Legame tra vendite allo scoperto e tassi

C’è un qualche legame tra vendite allo scoperto e tassi di interesse? La questione rileva proprio in queste settimane, dopo che tutte le principali banche centrali del pianeta, ad eccezione di quella giapponese che sta muovendosi in direzione opposta, hanno avviato il taglio dei tassi. In apparenza, il mercato è relativamente sereno. L’incidenza delle posizioni corte sul valore delle azioni quotate all’indice S&P 500 a Wall Street si aggira intorno all’1,8%, una percentuale storicamente bassa. Significa che gli investitori non sembrano avere granché paura del futuro dei corsi azionari. Quando i tassi scendono, effettivamente le borse tendono a salire. Gira maggiore liquidità sui mercati e questo sostiene i prezzi. Sembrerebbe naturale non cercare di scommettere al ribasso in una siffatta fase.

La questione è un po’ più complessa sul piano sia macroeconomico che tecnico. I tassi generalmente scendono quando l’inflazione arretra e ciò può avvenire per effetto di un indebolimento della congiuntura. Se così, le borse sarebbero destinate a deprezzarsi, specie dopo anni trascorsi a segnare sempre nuovi record, come nel caso di Wall Street. Sul piano più strettamente tecnico, poi, con i tassi di interesse più bassi diventa più conveniente effettuare vendite allo scoperto. I prestiti dei titoli costeranno un po’ meno. Nell’esempio di cui sopra, se anziché il 20% il broker chiedesse il 15%, l’investitore sarebbe più invogliato a scommettere sul ribasso del titolo.

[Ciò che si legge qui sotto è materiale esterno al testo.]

-- ==== Sys2Proof/Machine/Echo.lean ====
section
/-! DEFINITION. Budgets (R345 to R347) and Echo events (R350 to R363): charging an activity, and emitting, buffering and
dropping events. -/

namespace Sys2Proof.Machine

/-! ### Budgets -/

/-- Outcome of a charge (R347): admitted, held at the soft cap, or refused at the hard cap. -/
inductive Charge where
  | ok | soft | hard
deriving DecidableEq, Repr

/-- Activities (R345). -/
def actMatrix : Nat := 0
def actCopy : Nat := 1
def actSiphon : Nat := 2
def actAtom : Nat := 3
def actTrace : Nat := 4
def actLaunch : Nat := 5

/-- A row with nothing capped (R348). -/
def Row.fresh (tenant bcls : Nat) : Row :=
  { tenant := tenant, bcls := bcls, soft := List.replicate 6 0, hard := List.replicate 6 0, use0 := List.replicate 6 0,
    use1 := List.replicate 6 0, heard0 := List.replicate 6 0, heard1 := List.replicate 6 0, wt := 16, pend := [], told := false,
    elapsed := 0 }

/-- The row of a tenant and budget class. -/
def State.row? (s : State) (tenant bcls : Nat) : Option Row :=
  s.sch.rows.find? fun r => r.tenant == tenant && r.bcls == bcls
def State.updRow (s : State) (tenant bcls : Nat) (f : Row → Row) : State :=
  s.updSch fun c => { c with rows := c.rows.map fun r => if r.tenant == tenant && r.bcls == bcls then f r else r }

/-- Usage as a chamber die sees it: its own count and the other die's as last reported (R346). -/
def Row.seen (r : Row) (hub act : Nat) : Nat :=
  if hub = 0 then r.use0.getD act 0 + r.heard0.getD act 0 else r.use1.getD act 0 + r.heard1.getD act 0

/-- Adds to the usage of a row on a chamber die. -/
def Row.add (r : Row) (hub act n : Nat) : Row :=
  if hub = 0 then { r with use0 := r.use0.modify act (· + n) } else { r with use1 := r.use1.modify act (· + n) }

/-- Whether a charge of n units would be admitted (R347); work with no row is not capped. -/
def State.chargeAns (s : State) (tenant bcls act hub n : Nat) : Charge :=
  match s.row? tenant bcls with
  | none => .ok
  | some r =>
    let u := r.seen hub act
    let h := r.hard.getD act 0
    let f := r.soft.getD act 0
    if h ≠ 0 ∧ h < u + n then .hard else if f ≠ 0 ∧ f ≤ u then .soft else .ok

/-- Counts n units of an activity (R345). -/
def State.chargeRaw (s : State) (tenant bcls act hub n : Nat) : State := s.updRow tenant bcls fun r => r.add hub act n

/-! ### Filters, buffers, emission -/

/-- The filter entry of a tag, all zero where none is set (R357). -/
def State.filter (s : State) (tag : Nat) : Filter :=
  (s.echo.filters.find? fun f => f.tag == tag).getD
    { tag := tag, tenant := 0, sink := 0, stallmax := 0, lossless := false, en := false, cmask := 0#256, resv := 0#26,
      rest := List.replicate 3 0#64 }

/-- An event of the tag with this code is kept (R357). -/
def State.kept (s : State) (tag code : Nat) : Bool := (s.filter tag).en && (s.filter tag).cmask.getLsbD code

/-- Events of a buffer, and its capacity (R360). -/
def State.bufOf (s : State) (die unit : Nat) (k : BufKind) : List Ev :=
  ((s.echo.bufs.find? fun b => b.die == die && b.unit == unit && b.kind == k).map Buf.evs).getD []
def bufCap : BufKind → Nat
  | .core => 512
  | .system => 32
  | .engine => 64

/-- The buffer is full. -/
def State.bufFull (s : State) (die unit : Nat) (k : BufKind) : Bool := decide (bufCap k ≤ (s.bufOf die unit k).length)

/-- Replaces a value in an association list by key. -/
def setKey (xs : List (Nat × Nat)) (k v : Nat) : List (Nat × Nat) := (k, v) :: xs.filter fun p => p.1 != k
def getKey (xs : List (Nat × Nat)) (k : Nat) : Nat := ((xs.find? fun p => p.1 == k).map Prod.snd).getD 0

/-- Appends an event to a buffer. -/
def pushBuf (bs : List Buf) (die unit : Nat) (k : BufKind) (e : Ev) : List Buf :=
  if bs.any fun b => b.die == die && b.unit == unit && b.kind == k then
    bs.map fun b => if b.die == die && b.unit == unit && b.kind == k then { b with evs := b.evs ++ [e] } else b
  else bs ++ [{ die := die, unit := unit, kind := k, evs := [e] }]

/-- Adds events to the hub of a chamber die (R17, R360). -/
def EchoSt.toHub (e : EchoSt) (hub : Nat) (evs : List Ev) : EchoSt :=
  if hub = 0 then { e with hub0 := e.hub0 ++ evs } else { e with hub1 := e.hub1 ++ evs }

/-- The events that the two hubs hold, which the hub of H0 writes (R359; log entry 22). -/
def EchoSt.held (e : EchoSt) : List Ev := e.hub0 ++ e.hub1

/-- The tag under which a source counts its drops: a core counts per tag, every other unit once (R341; log entry 23). -/
def dropTag (die unit tag : Nat) : Nat := if 2 ≤ die ∧ unit < 32 then tag else 0

/-- Raises the drop count of a source (R361). -/
def State.dropEv (s : State) (die unit tag : Nat) : State :=
  let hit := fun (d : Drop) => d.die == die && d.unit == unit && d.tag == dropTag die unit tag
  let more := fun (ds : List Drop) =>
    if ds.any hit then ds.map fun d => if hit d then { d with count := d.count + 1#32 } else d
    else ds ++ [{ die := die, unit := unit, tag := dropTag die unit tag, count := 1#32 }]
  s.updEcho fun e => { e with drops := more e.drops }

/-- The timebase of a die (R341, R355). -/
def State.dieTime (s : State) (die : Nat) : Nat := s.ptps.getD die 0

/-- The next event of a die: TS is its timebase, and the events of the die are numbered (R353). -/
def State.mkEv (s : State) (die unit code tag : Nat) (payload : W32) : Ev :=
  { ts := s.dieTime die % 2 ^ 56, seq := getKey s.echo.seqs die, die := die, unit := unit, code := code, tag := tag, payload := payload }
def State.bumpSeq (s : State) (die : Nat) : State :=
  s.updEcho fun e => { e with seqs := setKey e.seqs die (getKey e.seqs die + 1) }

/-- The header PA of the sink of a tag (R358), 0 for none. -/
def State.sinkOf (s : State) (tag : Nat) : Nat := getKey s.echo.sinks (s.filter tag).sink

/-- Emission by a unit that has no buffer of its own: the scheduler, the hub, the time master, Phimus. The event goes to
the hub. -/
def State.emitHub (s : State) (die unit code tag : Nat) (payload : W32) : State :=
  if !s.kept tag code then s
  else (s.updEcho fun e => e.toHub (chamberOf die) [s.mkEv die unit code tag payload]).bumpSeq die

/-- Event 0x40 for a cap of a row, hard or soft (R352). -/
def State.capEvent (s : State) (tenant bcls act hub : Nat) (hard : Bool) : State :=
  s.emitHub hub 0x300 0x40 0 (BitVec.ofNat 32 (tenant * 65536 + bcls * 256 + (if hard then 8 else 0) + act))

/-- Event 0x40 for a hard cap that has been met. -/
def State.hardCap (s : State) (tenant bcls act hub : Nat) : State := s.capEvent tenant bcls act hub true

/-- How many of n elements that reach a slice together pass the hard cap one by one (R347). -/
def State.admits (s : State) (tenant bcls act hub n : Nat) : Nat :=
  match s.row? tenant bcls with
  | none => n
  | some r => if r.hard.getD act 0 = 0 then n else min n (r.hard.getD act 0 - r.seen hub act)

/-- A charge with its event 0x40 when a cap is reached (R347, R352). -/
def State.charge (s : State) (tenant bcls act hub n : Nat) : Charge × State :=
  match s.chargeAns tenant bcls act hub n with
  | .hard => (.hard, s.hardCap tenant bcls act hub)
  | .soft => (.soft, s)
  | .ok =>
    let s1 := s.chargeRaw tenant bcls act hub n
    let reached := (s1.row? tenant bcls).any fun r => decide (r.soft.getD act 0 ≠ 0 ∧ r.soft.getD act 0 ≤ r.seen hub act)
    (.ok, if reached then s1.capEvent tenant bcls act hub false else s1)

/-- A refusal of trace bytes, of which the first in a period is told by event 0x40 and logged (R347, R352). -/
def State.traceRefused (s : State) (tenant bcls hub tag : Nat) : State :=
  if (s.row? tenant bcls).any Row.told then s
  else
    let s1 := ((s.charge tenant bcls actTrace hub 16).2.updRow tenant bcls fun r => { r with told := true }).record tag
      (recordBytes cBudgetViolation 0 0 0 tag 0 0 0#64 (s.sinkOf tag) 0#64)
    s1.emitHub 0 0x300 0x10 tag (BitVec.ofNat 32 (cBudgetViolation * 65536))

/-- An event finds room: in its buffer, and under the caps of the row that it is charged to, if it is charged. In lossless mode it is kept
past a full buffer or the soft cap, since its source waits before it makes more (R347, R361, R362). -/
def State.takesEv (s : State) (k : BufKind) (row : Option (Nat × Nat)) (die unit tag : Nat) : Bool :=
  let ans := (row.map fun r => s.chargeAns r.1 r.2 actTrace (chamberOf die) 16).getD .ok
  ans != .hard && ((s.filter tag).lossless || (ans == .ok && !s.bufFull die unit k))

/-- Emission of an event into a buffer (R360 to R362), charged to a budget row where the buffer is a core's (R345). -/
def State.emitBuf (s : State) (k : BufKind) (row : Option (Nat × Nat)) (die unit code tag : Nat) (payload : W32) : State :=
  let hub := chamberOf die
  let ans := row.map fun r => (r, s.chargeAns r.1 r.2 actTrace hub 16)
  if !s.kept tag code then s
  else if s.takesEv k row die unit tag then
    let s1 := match ans with
      | some (r, .ok) => (s.charge r.1 r.2 actTrace hub 16).2
      | some (r, _) => s.chargeRaw r.1 r.2 actTrace hub 16
      | none => s
    (s1.updEcho fun e => { e with bufs := pushBuf e.bufs die unit k (s1.mkEv die unit code tag payload) }).bumpSeq die
  else
    let s1 := s.dropEv die unit tag
    match ans with
    | some (r, .hard) => s1.traceRefused r.1 r.2 hub tag
    | _ => s1

/-- The budget row that a team's work is charged to (R345). -/
def Team.row (t : Team) : Nat × Nat := (t.tenant, t.bcls)

/-- Emission by core hardware for a team, into the system area of the core (R352, R360). -/
def State.emitCore (s : State) (t : Team) (core code : Nat) (payload : W32) : State :=
  s.emitBuf .system (some t.row) (coreDie core) (core % 32) code t.ctx payload

/-- Events 0x50 and 0x51 bypass every buffer (R362). -/
def State.emitStall (s : State) (core code tag : Nat) (payload : W32) : State :=
  s.emitHub (coreDie core) (core % 32) code tag payload

/-- Emission by an engine (R360). -/
def State.emitEngine (s : State) (die unit code tag : Nat) (payload : W32) : State := s.emitBuf .engine none die unit code tag payload

/-- An engine issues no further element of a context whose events are lossless, since its buffer is full (R362). -/
def State.engineHeld (s : State) (die unit tag : Nat) : Bool :=
  (s.filter tag).en && (s.filter tag).lossless && s.bufFull die unit .engine

/-! ### Sinks and drop counts (R358, R361) -/

/-- The ring of a sink: base, capacity, WR and RD (R358); none where no header is registered. -/
def State.sinkRing (s : State) (h : Nat) : Nat × Nat × Nat × Nat :=
  let d0 := s.mem.rd h 8
  (natBits d0 12 40 * 4096, 2 ^ natBits d0 0 5, s.mem.rd (h + 8) 8, s.mem.rd (h + 16) 8)

/-- Events of a sink that the hubs hold. -/
def State.hubFor (s : State) (h : Nat) : Nat := (s.echo.held.filter fun e => s.sinkOf e.tag == h).length

/-- A sink has no room for one more event beyond those that the hubs hold (R358). -/
def State.sinkFull (s : State) (h extra : Nat) : Bool :=
  let r := s.sinkRing h
  h != 0 && decide (r.2.1 ≤ (r.2.2.1 + 2 ^ 64 - r.2.2.2) % 2 ^ 64 + extra)

/-- The buffer in which event 0x52 of a source goes: a core's system area, an engine's own, none for a unit without one. -/
def ownBuf (die unit : Nat) : Option BufKind :=
  if 2 ≤ die ∧ unit < 32 then some .system else if 0x100 ≤ unit ∧ unit < 0x300 then some .engine else none

/-- Emits a drop count as event 0x52, which resets it, where there is room again: in the buffer of its source, under the caps and in the sink
(R361). A core's is charged to the tenant of the filter, BCLS 0 (log entry 23). -/
def State.tellDrop (s : State) (d : Drop) : State :=
  let s1 := s.updEcho fun e => { e with drops := e.drops.filter fun x => !(x.die == d.die && x.unit == d.unit && x.tag == d.tag) }
  let h := s.sinkOf d.tag
  if !s.kept d.tag 0x52 || s.sinkFull h (s.hubFor h) then s
  else match ownBuf d.die d.unit with
    | none => s1.emitHub d.die d.unit 0x52 d.tag d.count
    | some k =>
      let row := if k = .system then some ((s.filter d.tag).tenant, 0) else none
      if s.bufFull d.die d.unit k || !s.takesEv k row d.die d.unit d.tag then s else s1.emitBuf k row d.die d.unit 0x52 d.tag d.count

/-- Emits the drop counts of some sources. -/
def State.tellDrops (s : State) (p : Drop → Bool) : State := (s.echo.drops.filter p).foldl State.tellDrop s

/-- Event 0x10 at a fault delivered: from the core that raised it for a team, or from the scheduler of H0 where no core did. -/
def State.echoFault (s : State) (ctx code grp : Nat) (core : Option (Team × Nat)) : State :=
  let pl := BitVec.ofNat 32 (code % 65536 * 65536 + grp)
  match core with
  | some (t, c) => s.emitCore t c 0x10 pl
  | none => s.emitHub 0 0x300 0x10 ctx pl

end Sys2Proof.Machine
end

Timori tra governi e opinione pubblica

Le vendite allo scoperto sono oggetto di pregiudizi persino nello stesso mondo della finanza. Scommettere sulla discesa di un titolo è considerata una mossa da speculatore avido, negativa, foriera di cattive notizie. Con il Regolamento n.236/2012 l’Unione Europea vietò queste operazioni, se di valore rilevante, riguardo i titoli di stato comunitari. Fu una risposta a dir poco grezza e stupefacente nella speranza di arrestare la speculazione contro i debiti sovrani nell’Area Euro.

In verità, le vendite allo scoperto sono uno strumento persino essenziale per fornire al mercato liquidità anche nelle fasi ribassiste. Se ci pensate un attimo, se tutti comprassimo solamente quando i prezzi salgono, non ci sarebbe più mercato quando dovessero scendere. Invece, le posizioni corte fungono sia da termometro sullo stato di salute di una società o stato, sia da arbitraggio tra le valutazioni attuali e quelle considerate “fair”. Negli anni della pandemia, il fenomeno fu oggetto di “spedizioni punitive” da parte di un gruppo numeroso e variegato di traders su Reddit. Sul social furono concordati acquisti di azioni fortemente “shortate” come GameStop e AMC Entertainment Holdings. Il risultato fu un’esplosione dei prezzi delle azioni, che fece scattare il succitato “short squeeze”, spezzando le ossa persino a squali della finanza tradizionali.

Vendite allo scoperto strumento più adatto a grandi investitori

Comunque sia, lo strumento rimane rischioso. Poiché un acquirente non attende molti giorni prima che gli venga consegnato il titolo, il venditore non ha molto tempo a disposizione prima che il prezzo scenda. L’unica soluzione sarebbe di farsi prestare il titolo da un broker, ma sobbarcandosi un onere spesso enorme. Su base annua, gli interessi richiesti potrebbero essere persino a tre cifre. Verrebbe meno la convenienza a puntare sulle vendite allo scoperto per cercare di guadagnare. Se si opera a leva, infine, il rischio risulta amplificato, specie se il prezzo iniziasse a muoversi al rialzo e scattasse la richiesta di ricostituire il margine di garanzia (“margin call”) in favore dell’intermediario che ha fornito la liquidità.